Copy nothing but the lines below running from the line containing "s.place := by rw [msix_only]" through the line containing "s.closed := by rw [msix_only]", both end lines included.

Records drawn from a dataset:
────
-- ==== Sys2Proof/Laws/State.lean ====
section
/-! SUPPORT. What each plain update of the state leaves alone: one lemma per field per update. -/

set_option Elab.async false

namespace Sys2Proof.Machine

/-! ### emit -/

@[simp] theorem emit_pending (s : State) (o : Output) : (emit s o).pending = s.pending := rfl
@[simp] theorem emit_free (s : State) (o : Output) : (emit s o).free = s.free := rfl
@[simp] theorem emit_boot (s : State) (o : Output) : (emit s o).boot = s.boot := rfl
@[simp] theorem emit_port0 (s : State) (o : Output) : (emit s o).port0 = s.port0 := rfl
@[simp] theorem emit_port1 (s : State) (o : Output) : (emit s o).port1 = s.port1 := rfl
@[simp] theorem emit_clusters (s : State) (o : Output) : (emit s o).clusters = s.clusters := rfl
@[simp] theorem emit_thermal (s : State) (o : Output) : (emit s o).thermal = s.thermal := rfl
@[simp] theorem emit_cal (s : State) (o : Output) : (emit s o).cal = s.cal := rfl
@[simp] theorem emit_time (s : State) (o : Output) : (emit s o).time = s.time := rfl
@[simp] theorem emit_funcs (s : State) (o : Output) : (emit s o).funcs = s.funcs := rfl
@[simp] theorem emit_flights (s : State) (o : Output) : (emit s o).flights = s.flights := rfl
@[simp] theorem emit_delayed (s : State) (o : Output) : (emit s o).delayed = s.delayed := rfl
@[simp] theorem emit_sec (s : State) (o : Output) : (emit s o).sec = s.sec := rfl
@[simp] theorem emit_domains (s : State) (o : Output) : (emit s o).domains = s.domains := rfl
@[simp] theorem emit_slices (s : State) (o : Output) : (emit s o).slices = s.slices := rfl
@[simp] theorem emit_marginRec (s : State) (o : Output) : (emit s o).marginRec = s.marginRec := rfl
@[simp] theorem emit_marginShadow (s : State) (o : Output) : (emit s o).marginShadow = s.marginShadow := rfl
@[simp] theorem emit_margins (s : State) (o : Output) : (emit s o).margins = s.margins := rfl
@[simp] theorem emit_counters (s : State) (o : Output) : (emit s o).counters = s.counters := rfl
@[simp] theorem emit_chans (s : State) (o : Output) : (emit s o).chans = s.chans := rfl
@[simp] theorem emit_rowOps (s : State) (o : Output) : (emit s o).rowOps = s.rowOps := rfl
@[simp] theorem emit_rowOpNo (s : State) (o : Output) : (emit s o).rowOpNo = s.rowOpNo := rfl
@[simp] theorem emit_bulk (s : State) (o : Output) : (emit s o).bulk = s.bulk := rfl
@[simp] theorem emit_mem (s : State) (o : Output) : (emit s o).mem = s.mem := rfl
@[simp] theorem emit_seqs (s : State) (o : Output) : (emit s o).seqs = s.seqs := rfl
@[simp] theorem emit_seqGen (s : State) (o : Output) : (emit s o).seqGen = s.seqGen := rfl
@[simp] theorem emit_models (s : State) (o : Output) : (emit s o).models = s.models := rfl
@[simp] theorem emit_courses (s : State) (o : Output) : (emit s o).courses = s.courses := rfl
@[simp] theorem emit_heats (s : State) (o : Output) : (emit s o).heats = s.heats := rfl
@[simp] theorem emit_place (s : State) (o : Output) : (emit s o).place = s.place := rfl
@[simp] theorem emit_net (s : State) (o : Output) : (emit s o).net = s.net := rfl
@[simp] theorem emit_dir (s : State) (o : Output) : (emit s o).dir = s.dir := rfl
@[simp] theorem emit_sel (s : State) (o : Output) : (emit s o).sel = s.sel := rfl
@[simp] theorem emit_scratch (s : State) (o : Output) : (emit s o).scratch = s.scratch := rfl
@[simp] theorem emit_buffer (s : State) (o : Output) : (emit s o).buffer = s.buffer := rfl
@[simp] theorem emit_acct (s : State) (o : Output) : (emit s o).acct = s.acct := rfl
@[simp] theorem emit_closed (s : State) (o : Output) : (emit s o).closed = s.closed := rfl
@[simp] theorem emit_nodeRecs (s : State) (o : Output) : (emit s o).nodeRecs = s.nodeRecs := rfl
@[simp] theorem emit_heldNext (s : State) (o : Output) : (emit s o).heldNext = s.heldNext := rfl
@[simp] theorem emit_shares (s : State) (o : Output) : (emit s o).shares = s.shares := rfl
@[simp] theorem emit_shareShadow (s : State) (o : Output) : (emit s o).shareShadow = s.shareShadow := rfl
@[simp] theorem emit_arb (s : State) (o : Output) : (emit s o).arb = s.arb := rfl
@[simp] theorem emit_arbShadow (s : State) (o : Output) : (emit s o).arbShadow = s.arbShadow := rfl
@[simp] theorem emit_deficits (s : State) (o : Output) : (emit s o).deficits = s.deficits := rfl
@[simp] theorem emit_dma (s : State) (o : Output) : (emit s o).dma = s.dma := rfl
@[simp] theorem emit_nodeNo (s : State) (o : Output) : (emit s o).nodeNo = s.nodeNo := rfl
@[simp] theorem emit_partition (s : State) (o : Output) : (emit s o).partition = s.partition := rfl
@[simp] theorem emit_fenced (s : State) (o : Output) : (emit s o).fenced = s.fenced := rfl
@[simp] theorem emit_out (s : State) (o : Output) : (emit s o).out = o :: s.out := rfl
────
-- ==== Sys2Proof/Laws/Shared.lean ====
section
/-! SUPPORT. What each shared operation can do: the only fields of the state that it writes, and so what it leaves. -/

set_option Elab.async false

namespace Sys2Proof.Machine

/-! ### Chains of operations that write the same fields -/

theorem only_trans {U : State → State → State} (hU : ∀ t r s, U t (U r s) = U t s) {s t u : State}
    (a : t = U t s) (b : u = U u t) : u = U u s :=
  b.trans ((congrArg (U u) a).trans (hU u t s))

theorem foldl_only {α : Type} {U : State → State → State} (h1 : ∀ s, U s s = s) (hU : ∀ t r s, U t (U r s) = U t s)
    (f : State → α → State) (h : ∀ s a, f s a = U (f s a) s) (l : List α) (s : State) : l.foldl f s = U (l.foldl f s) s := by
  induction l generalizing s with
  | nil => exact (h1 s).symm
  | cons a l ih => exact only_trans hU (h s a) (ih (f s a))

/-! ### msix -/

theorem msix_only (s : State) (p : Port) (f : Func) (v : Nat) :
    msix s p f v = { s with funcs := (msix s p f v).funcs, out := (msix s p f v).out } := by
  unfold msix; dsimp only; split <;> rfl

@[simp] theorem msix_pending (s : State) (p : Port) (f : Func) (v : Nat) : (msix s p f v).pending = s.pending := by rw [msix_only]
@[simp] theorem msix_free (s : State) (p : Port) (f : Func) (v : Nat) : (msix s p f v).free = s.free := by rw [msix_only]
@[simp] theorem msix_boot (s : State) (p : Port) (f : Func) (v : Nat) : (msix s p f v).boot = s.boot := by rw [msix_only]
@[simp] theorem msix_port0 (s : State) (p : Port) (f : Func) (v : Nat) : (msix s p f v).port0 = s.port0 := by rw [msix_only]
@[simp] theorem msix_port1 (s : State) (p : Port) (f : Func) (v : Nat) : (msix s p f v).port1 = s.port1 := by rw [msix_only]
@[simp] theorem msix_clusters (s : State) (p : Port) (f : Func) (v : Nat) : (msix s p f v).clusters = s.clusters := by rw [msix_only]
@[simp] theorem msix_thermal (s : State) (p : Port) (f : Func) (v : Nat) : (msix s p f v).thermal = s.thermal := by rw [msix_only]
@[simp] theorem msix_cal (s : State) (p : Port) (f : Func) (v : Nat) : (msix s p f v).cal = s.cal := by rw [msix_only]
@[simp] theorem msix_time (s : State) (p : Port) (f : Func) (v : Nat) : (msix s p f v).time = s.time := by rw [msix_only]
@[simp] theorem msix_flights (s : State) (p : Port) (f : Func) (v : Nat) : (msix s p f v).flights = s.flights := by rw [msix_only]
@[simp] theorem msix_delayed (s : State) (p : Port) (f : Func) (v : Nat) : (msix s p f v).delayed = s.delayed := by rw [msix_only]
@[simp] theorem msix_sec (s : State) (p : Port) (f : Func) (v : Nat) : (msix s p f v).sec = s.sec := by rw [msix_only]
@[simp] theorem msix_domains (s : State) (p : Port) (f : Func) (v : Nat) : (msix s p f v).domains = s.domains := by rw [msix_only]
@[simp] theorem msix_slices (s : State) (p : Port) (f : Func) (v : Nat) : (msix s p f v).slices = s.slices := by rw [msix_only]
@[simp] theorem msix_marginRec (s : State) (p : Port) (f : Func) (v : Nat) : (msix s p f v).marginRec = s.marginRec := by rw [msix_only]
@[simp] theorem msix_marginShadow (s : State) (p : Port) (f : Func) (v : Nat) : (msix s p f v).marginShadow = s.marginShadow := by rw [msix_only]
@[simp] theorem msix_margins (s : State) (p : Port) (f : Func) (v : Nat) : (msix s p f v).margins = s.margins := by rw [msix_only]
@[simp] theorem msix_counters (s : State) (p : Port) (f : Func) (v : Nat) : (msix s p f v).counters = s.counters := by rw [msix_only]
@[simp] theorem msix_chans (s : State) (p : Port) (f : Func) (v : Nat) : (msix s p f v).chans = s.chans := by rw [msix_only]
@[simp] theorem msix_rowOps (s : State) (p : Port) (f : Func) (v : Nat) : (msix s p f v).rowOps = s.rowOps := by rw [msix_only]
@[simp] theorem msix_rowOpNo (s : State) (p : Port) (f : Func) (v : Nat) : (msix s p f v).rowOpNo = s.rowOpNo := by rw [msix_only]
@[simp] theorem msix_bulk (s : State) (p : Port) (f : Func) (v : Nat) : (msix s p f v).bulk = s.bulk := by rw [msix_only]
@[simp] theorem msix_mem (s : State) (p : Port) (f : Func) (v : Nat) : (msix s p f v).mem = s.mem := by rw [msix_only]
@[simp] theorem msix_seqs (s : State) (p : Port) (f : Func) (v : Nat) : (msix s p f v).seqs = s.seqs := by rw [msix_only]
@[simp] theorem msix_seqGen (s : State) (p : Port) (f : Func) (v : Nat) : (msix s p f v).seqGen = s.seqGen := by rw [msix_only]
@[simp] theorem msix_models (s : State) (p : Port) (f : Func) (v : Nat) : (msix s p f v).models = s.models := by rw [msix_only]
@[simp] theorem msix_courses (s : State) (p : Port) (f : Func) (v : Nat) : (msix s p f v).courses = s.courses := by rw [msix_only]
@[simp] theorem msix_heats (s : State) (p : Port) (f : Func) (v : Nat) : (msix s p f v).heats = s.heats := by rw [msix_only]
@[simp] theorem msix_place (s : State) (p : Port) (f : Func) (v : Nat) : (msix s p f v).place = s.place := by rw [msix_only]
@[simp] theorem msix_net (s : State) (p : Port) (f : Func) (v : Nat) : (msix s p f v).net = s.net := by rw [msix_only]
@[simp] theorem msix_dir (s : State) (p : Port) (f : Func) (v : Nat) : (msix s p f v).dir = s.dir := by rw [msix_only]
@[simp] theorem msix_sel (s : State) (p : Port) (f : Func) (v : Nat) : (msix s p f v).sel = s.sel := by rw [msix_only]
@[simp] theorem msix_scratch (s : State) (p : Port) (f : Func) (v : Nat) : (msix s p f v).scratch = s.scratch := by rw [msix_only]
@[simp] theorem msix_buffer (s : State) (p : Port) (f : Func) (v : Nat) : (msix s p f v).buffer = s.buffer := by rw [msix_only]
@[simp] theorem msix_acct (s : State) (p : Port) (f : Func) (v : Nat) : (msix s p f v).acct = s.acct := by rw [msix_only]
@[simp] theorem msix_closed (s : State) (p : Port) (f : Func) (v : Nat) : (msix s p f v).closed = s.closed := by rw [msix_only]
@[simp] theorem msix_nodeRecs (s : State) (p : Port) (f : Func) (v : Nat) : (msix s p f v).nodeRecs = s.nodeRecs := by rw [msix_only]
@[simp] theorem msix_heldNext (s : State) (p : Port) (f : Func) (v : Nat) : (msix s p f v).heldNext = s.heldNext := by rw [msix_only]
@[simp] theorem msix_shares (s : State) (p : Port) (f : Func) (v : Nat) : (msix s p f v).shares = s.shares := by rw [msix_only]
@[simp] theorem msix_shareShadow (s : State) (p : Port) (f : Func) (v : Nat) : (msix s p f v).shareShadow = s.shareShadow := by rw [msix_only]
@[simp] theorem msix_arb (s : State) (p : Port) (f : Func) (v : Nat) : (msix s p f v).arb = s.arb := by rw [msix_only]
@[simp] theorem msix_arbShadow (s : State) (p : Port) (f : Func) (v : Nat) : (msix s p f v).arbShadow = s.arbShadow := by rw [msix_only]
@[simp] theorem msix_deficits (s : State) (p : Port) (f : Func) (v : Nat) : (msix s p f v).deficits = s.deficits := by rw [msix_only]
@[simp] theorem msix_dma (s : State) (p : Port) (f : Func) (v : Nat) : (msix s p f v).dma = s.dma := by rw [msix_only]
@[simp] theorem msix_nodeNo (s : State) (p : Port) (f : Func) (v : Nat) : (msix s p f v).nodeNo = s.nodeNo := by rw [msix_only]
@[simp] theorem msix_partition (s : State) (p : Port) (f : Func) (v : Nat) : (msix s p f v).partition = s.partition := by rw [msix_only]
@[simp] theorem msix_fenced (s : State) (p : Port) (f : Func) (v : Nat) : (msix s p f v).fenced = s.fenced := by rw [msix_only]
────
_Written answer_
@[simp] theorem msix_place (s : State) (p : Port) (f : Func) (v : Nat) : (msix s p f v).place = s.place := by rw [msix_only]
@[simp] theorem msix_net (s : State) (p : Port) (f : Func) (v : Nat) : (msix s p f v).net = s.net := by rw [msix_only]
@[simp] theorem msix_dir (s : State) (p : Port) (f : Func) (v : Nat) : (msix s p f v).dir = s.dir := by rw [msix_only]
@[simp] theorem msix_sel (s : State) (p : Port) (f : Func) (v : Nat) : (msix s p f v).sel = s.sel := by rw [msix_only]
@[simp] theorem msix_scratch (s : State) (p : Port) (f : Func) (v : Nat) : (msix s p f v).scratch = s.scratch := by rw [msix_only]
@[simp] theorem msix_buffer (s : State) (p : Port) (f : Func) (v : Nat) : (msix s p f v).buffer = s.buffer := by rw [msix_only]
@[simp] theorem msix_acct (s : State) (p : Port) (f : Func) (v : Nat) : (msix s p f v).acct = s.acct := by rw [msix_only]
@[simp] theorem msix_closed (s : State) (p : Port) (f : Func) (v : Nat) : (msix s p f v).closed = s.closed := by rw [msix_only]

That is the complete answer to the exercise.